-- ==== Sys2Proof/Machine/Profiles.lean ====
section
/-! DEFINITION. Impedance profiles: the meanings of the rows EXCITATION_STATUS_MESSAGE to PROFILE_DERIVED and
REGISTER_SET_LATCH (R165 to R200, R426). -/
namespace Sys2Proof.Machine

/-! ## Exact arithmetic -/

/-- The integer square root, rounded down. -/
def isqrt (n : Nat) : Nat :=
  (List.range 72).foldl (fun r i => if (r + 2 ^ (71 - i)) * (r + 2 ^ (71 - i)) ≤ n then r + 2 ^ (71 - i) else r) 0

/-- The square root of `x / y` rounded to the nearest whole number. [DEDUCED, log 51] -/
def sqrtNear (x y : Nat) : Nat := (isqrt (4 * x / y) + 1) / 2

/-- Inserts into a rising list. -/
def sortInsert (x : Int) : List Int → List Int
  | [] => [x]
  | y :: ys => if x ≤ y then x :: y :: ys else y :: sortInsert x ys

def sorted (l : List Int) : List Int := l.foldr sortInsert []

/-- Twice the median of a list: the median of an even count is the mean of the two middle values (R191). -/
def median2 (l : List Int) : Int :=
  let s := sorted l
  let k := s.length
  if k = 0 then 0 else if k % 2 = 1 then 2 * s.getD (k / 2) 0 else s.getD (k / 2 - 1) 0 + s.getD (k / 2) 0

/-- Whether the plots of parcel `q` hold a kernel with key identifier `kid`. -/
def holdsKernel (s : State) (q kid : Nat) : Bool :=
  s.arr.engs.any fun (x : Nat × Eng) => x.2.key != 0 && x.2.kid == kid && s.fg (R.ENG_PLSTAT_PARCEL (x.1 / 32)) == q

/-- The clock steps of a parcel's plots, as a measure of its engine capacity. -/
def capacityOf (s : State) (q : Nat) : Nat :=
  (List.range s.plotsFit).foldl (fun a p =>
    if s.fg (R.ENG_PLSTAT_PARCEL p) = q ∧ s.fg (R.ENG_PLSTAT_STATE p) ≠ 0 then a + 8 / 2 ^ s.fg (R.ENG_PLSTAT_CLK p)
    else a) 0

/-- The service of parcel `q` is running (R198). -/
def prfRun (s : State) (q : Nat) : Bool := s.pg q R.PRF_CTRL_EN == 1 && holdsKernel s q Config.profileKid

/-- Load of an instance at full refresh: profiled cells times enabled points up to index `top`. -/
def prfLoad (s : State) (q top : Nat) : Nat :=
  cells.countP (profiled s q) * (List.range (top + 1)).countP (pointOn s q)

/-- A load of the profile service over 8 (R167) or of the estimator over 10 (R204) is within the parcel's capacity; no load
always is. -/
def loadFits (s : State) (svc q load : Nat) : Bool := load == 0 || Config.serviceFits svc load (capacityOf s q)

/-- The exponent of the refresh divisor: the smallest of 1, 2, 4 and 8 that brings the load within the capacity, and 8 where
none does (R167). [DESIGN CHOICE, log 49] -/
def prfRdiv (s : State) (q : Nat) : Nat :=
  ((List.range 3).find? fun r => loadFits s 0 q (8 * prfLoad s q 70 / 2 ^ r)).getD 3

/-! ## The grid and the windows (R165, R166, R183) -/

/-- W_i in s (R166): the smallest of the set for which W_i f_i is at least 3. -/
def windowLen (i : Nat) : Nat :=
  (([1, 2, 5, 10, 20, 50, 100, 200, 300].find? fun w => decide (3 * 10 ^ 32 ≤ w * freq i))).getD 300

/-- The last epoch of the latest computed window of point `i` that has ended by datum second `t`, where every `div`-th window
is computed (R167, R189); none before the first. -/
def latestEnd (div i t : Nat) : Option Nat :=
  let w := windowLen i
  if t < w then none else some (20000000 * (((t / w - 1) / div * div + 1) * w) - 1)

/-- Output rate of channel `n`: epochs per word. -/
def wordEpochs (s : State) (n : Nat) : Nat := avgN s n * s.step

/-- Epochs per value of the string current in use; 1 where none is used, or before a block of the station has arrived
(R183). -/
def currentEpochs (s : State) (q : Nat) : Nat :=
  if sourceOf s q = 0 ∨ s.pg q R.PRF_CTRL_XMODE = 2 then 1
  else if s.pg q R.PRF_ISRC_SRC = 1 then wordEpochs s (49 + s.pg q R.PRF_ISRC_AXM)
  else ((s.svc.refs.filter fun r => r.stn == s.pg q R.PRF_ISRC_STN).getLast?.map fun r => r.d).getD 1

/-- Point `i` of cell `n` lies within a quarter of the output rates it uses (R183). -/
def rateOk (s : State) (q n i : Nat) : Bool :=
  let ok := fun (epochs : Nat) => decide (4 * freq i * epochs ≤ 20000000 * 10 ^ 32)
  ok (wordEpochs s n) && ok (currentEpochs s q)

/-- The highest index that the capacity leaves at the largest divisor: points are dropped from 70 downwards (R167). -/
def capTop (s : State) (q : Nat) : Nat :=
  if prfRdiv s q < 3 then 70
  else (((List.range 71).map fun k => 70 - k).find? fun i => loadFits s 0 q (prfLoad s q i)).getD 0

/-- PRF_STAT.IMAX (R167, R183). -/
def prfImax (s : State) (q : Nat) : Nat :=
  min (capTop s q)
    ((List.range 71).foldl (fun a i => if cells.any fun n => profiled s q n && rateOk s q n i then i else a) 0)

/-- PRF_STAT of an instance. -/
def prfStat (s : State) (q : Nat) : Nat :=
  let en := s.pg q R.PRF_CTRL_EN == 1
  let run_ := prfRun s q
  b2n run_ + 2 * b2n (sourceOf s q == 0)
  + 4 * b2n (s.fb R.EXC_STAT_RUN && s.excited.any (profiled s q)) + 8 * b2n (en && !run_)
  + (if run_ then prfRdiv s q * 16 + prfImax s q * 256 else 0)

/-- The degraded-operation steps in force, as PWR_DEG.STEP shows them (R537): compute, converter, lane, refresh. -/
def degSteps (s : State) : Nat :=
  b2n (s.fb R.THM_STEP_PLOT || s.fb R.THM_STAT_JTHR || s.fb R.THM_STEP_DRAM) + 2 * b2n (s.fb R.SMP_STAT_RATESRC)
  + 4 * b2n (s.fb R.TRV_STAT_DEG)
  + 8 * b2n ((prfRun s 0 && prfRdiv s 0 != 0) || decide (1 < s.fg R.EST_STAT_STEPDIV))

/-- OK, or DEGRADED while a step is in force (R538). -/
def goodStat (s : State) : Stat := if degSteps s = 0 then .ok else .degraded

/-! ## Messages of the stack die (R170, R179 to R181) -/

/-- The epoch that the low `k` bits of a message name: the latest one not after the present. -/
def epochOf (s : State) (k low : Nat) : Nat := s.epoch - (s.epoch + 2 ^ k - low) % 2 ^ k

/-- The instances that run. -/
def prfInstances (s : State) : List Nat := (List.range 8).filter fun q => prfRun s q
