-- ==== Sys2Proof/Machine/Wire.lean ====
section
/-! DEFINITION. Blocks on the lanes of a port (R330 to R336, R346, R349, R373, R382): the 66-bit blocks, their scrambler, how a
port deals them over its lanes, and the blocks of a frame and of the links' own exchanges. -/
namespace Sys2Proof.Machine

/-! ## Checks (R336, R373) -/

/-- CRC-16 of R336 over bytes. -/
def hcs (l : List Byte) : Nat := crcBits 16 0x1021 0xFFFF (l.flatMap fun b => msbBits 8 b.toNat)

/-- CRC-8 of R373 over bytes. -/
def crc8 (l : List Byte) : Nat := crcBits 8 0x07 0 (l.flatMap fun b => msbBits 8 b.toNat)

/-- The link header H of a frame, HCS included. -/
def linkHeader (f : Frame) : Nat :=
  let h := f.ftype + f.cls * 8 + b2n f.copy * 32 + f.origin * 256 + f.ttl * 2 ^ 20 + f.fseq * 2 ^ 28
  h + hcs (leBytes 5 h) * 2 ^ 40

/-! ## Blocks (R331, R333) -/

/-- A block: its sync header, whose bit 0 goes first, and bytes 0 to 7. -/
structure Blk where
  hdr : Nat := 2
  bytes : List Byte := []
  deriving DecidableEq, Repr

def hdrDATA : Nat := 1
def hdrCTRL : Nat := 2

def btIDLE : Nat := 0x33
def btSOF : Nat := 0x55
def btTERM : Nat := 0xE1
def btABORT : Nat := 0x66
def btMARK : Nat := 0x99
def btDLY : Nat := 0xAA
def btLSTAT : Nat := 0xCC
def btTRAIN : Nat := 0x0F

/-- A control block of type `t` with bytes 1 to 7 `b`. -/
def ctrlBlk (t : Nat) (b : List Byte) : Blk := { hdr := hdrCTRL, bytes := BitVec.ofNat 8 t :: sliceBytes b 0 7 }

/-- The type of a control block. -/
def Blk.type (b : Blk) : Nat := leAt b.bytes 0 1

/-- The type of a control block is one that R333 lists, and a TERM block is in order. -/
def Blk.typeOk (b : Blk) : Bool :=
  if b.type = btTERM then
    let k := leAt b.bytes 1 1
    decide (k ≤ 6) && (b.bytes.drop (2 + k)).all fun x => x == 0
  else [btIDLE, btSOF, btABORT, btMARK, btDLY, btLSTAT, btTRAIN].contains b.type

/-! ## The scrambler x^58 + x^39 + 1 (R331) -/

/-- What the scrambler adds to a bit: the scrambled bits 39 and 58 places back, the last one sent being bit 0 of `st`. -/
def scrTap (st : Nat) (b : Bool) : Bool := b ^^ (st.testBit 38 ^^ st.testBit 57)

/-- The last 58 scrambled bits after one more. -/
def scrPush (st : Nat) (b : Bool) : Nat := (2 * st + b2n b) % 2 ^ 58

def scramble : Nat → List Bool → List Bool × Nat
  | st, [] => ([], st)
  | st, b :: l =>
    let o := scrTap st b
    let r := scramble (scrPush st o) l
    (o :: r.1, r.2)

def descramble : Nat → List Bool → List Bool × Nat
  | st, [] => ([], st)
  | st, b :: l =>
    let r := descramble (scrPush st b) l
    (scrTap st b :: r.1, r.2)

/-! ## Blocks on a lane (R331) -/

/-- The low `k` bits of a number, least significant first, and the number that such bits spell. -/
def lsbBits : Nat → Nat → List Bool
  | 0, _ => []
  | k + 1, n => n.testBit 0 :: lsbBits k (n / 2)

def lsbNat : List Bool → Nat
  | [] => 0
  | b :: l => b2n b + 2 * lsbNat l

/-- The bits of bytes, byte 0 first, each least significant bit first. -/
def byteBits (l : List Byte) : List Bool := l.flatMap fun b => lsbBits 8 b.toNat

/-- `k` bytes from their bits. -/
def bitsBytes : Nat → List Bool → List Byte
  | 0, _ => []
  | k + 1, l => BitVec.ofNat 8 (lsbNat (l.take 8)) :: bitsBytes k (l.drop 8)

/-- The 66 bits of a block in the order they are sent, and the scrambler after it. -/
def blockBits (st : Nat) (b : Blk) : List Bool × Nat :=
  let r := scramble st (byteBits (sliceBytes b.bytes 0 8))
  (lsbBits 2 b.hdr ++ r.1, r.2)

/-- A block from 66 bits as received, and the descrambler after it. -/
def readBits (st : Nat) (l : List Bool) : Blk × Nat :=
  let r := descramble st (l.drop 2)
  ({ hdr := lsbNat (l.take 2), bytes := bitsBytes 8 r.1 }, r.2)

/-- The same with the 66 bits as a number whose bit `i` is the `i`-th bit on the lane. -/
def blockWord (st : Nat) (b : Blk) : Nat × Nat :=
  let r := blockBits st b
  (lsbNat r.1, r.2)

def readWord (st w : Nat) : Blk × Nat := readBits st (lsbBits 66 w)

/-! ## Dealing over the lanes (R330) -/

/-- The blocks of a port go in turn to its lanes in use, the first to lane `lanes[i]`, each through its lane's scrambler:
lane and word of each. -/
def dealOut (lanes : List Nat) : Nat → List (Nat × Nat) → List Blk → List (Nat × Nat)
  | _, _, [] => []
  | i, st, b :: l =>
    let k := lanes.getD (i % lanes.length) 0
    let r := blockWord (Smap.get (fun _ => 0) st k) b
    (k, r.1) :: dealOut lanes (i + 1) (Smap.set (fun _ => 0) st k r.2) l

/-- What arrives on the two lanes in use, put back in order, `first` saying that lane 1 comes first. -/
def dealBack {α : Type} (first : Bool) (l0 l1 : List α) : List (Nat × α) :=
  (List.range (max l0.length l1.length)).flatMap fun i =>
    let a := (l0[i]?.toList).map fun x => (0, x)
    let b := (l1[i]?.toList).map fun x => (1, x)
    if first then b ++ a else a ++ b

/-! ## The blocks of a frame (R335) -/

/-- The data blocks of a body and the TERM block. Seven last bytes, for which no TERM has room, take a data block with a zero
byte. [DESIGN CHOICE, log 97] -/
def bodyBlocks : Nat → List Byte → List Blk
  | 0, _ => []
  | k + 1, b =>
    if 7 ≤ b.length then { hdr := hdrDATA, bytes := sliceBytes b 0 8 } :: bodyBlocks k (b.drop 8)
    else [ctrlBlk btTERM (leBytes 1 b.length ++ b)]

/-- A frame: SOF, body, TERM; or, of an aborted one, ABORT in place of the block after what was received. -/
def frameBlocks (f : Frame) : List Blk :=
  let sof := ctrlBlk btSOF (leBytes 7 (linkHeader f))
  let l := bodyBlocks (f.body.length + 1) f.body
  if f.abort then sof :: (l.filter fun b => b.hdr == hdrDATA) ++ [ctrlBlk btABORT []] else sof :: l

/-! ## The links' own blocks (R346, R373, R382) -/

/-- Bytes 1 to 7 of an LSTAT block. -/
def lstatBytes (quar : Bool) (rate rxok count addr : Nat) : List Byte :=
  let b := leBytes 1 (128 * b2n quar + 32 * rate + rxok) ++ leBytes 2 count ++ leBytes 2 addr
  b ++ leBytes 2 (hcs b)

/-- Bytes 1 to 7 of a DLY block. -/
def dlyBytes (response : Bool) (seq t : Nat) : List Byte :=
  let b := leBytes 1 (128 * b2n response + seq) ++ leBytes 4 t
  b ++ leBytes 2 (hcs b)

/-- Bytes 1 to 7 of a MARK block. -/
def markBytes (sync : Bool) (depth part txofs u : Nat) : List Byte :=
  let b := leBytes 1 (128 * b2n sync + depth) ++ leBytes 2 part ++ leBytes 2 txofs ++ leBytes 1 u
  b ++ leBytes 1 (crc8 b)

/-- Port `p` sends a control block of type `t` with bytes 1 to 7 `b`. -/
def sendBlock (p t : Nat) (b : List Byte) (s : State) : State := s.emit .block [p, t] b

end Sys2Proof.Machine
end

§ What the exercise asks: Nothing outside this range should appear: the lines from the start of the listing through the line with "Exact arithmetic -/", each reproduced exactly, both ends included.

§ Result:
-- ==== Sys2Proof/Machine/Profiles.lean ====
section
/-! DEFINITION. Impedance profiles: the meanings of the rows EXCITATION_STATUS_MESSAGE to PROFILE_DERIVED and
REGISTER_SET_LATCH (R165 to R200, R426). -/
namespace Sys2Proof.Machine

/-! ## Exact arithmetic -/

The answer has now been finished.